(Re)Abertura dos Centros de Dia

13 de Agosto, 2020 0 Por Planetadosavos

Com a pandemia e o estado de emergência provocado pelo Covid-19, em Março de 2020, os Centros de Dias de Portugal encerraram as suas portas. As IPSS’s estão a prestar o seu apoio e a sua assistência nos domicílios dos idosos necessitados, mas já há luz ao fundo do túnel. Recentemente foram divulgadas as normas para as reaberturas dos Centros de Dia a partir do dia 15 de Agosto. 

O Planeta dos Avós informa das normas a serem aplicadas, mas atenção:

  • É sempre bom ver o plano completo das orientações para a reabertura dos Centros de Dia;
  • Cada Instituição é única e a sua reabertura deverá ser, sempre, em conformidade com a Segurança Social da zona. 

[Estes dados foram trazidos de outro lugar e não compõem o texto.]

-- ==== Sys2Proof/Machine/RegisterAccess.lean ====
section
/-! DEFINITION. The nineteen register accessors (42_register_access.md): eleven `get` commands (R92 to R102), eight `set`
commands (R103 to R110). -/

namespace Sys2Proof.Machine

/-- `get_direction <port>` (R92). -/
def execGetDirection (p : Port) (s : State) : Host.Outcome State Fault Refusal :=
  getRegister (.getDirection p) p .direction s

/-- `get_polarity <port>` (R93). -/
def execGetPolarity (p : Port) (s : State) : Host.Outcome State Fault Refusal :=
  getRegister (.getPolarity p) p .polarity s

/-- `get_interrupt_enable <port>` (R94). -/
def execGetInterruptEnable (p : Port) (s : State) : Host.Outcome State Fault Refusal :=
  getRegister (.getInterruptEnable p) p .interruptEnable s

/-- `get_default_compare <port>` (R95). -/
def execGetDefaultCompare (p : Port) (s : State) : Host.Outcome State Fault Refusal :=
  getRegister (.getDefaultCompare p) p .defaultCompare s

/-- `get_interrupt_control <port>` (R96). -/
def execGetInterruptControl (p : Port) (s : State) : Host.Outcome State Fault Refusal :=
  getRegister (.getInterruptControl p) p .interruptControl s

/-- `get_peripheral_config <port>` (R97). -/
def execGetPeripheralConfig (p : Port) (s : State) : Host.Outcome State Fault Refusal :=
  getRegister (.getPeripheralConfig p) p .peripheralConfig s

/-- `get_pull_up <port>` (R98). -/
def execGetPullUp (p : Port) (s : State) : Host.Outcome State Fault Refusal :=
  getRegister (.getPullUp p) p .pullUp s

/-- `get_interrupt_flag <port>` (R99). -/
def execGetInterruptFlag (p : Port) (s : State) : Host.Outcome State Fault Refusal :=
  getRegister (.getInterruptFlag p) p .interruptFlag s

/-- `get_interrupt_capture <port>` (R100). -/
def execGetInterruptCapture (p : Port) (s : State) : Host.Outcome State Fault Refusal :=
  getRegister (.getInterruptCapture p) p .interruptCapture s

/-- `get_current_value <port>` (R101). -/
def execGetCurrentValue (p : Port) (s : State) : Host.Outcome State Fault Refusal :=
  getRegister (.getCurrentValue p) p .currentValue s

/-- `get_output_latch <port>` (R102). -/
def execGetOutputLatch (p : Port) (s : State) : Host.Outcome State Fault Refusal :=
  getRegister (.getOutputLatch p) p .outputLatch s

/-- `set_direction <port>, <byte>` (R103). -/
def execSetDirection (p : Port) (v : Byte) (s : State) : Host.Outcome State Fault Refusal :=
  setRegister (.setDirection p v) p .direction v s

/-- `set_polarity <port>, <byte>` (R104). -/
def execSetPolarity (p : Port) (v : Byte) (s : State) : Host.Outcome State Fault Refusal :=
  setRegister (.setPolarity p v) p .polarity v s

/-- `set_interrupt_enable <port>, <byte>` (R105). -/
def execSetInterruptEnable (p : Port) (v : Byte) (s : State) : Host.Outcome State Fault Refusal :=
  setRegister (.setInterruptEnable p v) p .interruptEnable v s

/-- `set_default_compare <port>, <byte>` (R106). -/
def execSetDefaultCompare (p : Port) (v : Byte) (s : State) : Host.Outcome State Fault Refusal :=
  setRegister (.setDefaultCompare p v) p .defaultCompare v s

/-- `set_interrupt_control <port>, <byte>` (R107). -/
def execSetInterruptControl (p : Port) (v : Byte) (s : State) : Host.Outcome State Fault Refusal :=
  setRegister (.setInterruptControl p v) p .interruptControl v s

/-- `set_peripheral_config <port>, <byte>` (R108). `bank_mode` is not touched. -/
def execSetPeripheralConfig (p : Port) (v : Byte) (s : State) : Host.Outcome State Fault Refusal :=
  setRegister (.setPeripheralConfig p v) p .peripheralConfig v s

/-- `set_pull_up <port>, <byte>` (R109). -/
def execSetPullUp (p : Port) (v : Byte) (s : State) : Host.Outcome State Fault Refusal :=
  setRegister (.setPullUp p v) p .pullUp v s

/-- `set_output_latch <port>, <byte>` (R110). -/
def execSetOutputLatch (p : Port) (v : Byte) (s : State) : Host.Outcome State Fault Refusal :=
  setRegister (.setOutputLatch p v) p .outputLatch v s

end Sys2Proof.Machine
end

Condições das Instalações:

  • Deve ser garantido o distanciamento físico de cerca de 2 metros entre os utentes, sempre que possível;
  • Sempre que a instituição disponha de zonas que não estão a ser utilizadas, poderá ser viável a expansão do Centro de Dia para esses espaços, desde que cumpram as regras de higiene, segurança e salubridade;
  • Sempre que possível, devem ser promovidas atividades no espaço exterior privativo do equipamento;
  • Sempre que o Centro de Dia se encontre em edifícios contíguos ou no mesmo edifício em que funcionem outras respostas sociais, por exemplo ERPI, não deverá haver interação entre os utentes e equipas de profissionais afetos a cada uma dessas respostas.
Fonte: Smart Cities

Condições do Transporte:

  • Sempre que possível deve ser privilegiado o transporte individual dos utentes para o Centro de Dia (pelos familiares ou pessoa de referência);
  • No caso de manifesta impossibilidade de assegurar o transporte individual dos utentes, este deverá ser realizado pela instituição, por entidades externas, mediante parceria, ou utilização pelos utentes de transporte público, de acordo com a Orientação nº 027/2020 de 20/05/20200 da DGS, garantindo:       

    • Cumprimento do intervalo e da distância de segurança entre passageiros;
    • Redução da lotação máxima de acordo com a legislação vigente e em consonância com as recomendações da DGS;
    • Obrigatoriedade do uso de máscaras durante o transporte, sem prejuízo da necessária avaliação casuística, em função das patologias e características de cada utente em concreto, que torne essa utilização impraticável.
    • Disponibilização de solução à base de álcool, à entrada e saída da viatura;
    • Descontaminação da viatura após cada viagem, segundo as orientações da DGS (Orientação 014/2020, de 21/03/2020).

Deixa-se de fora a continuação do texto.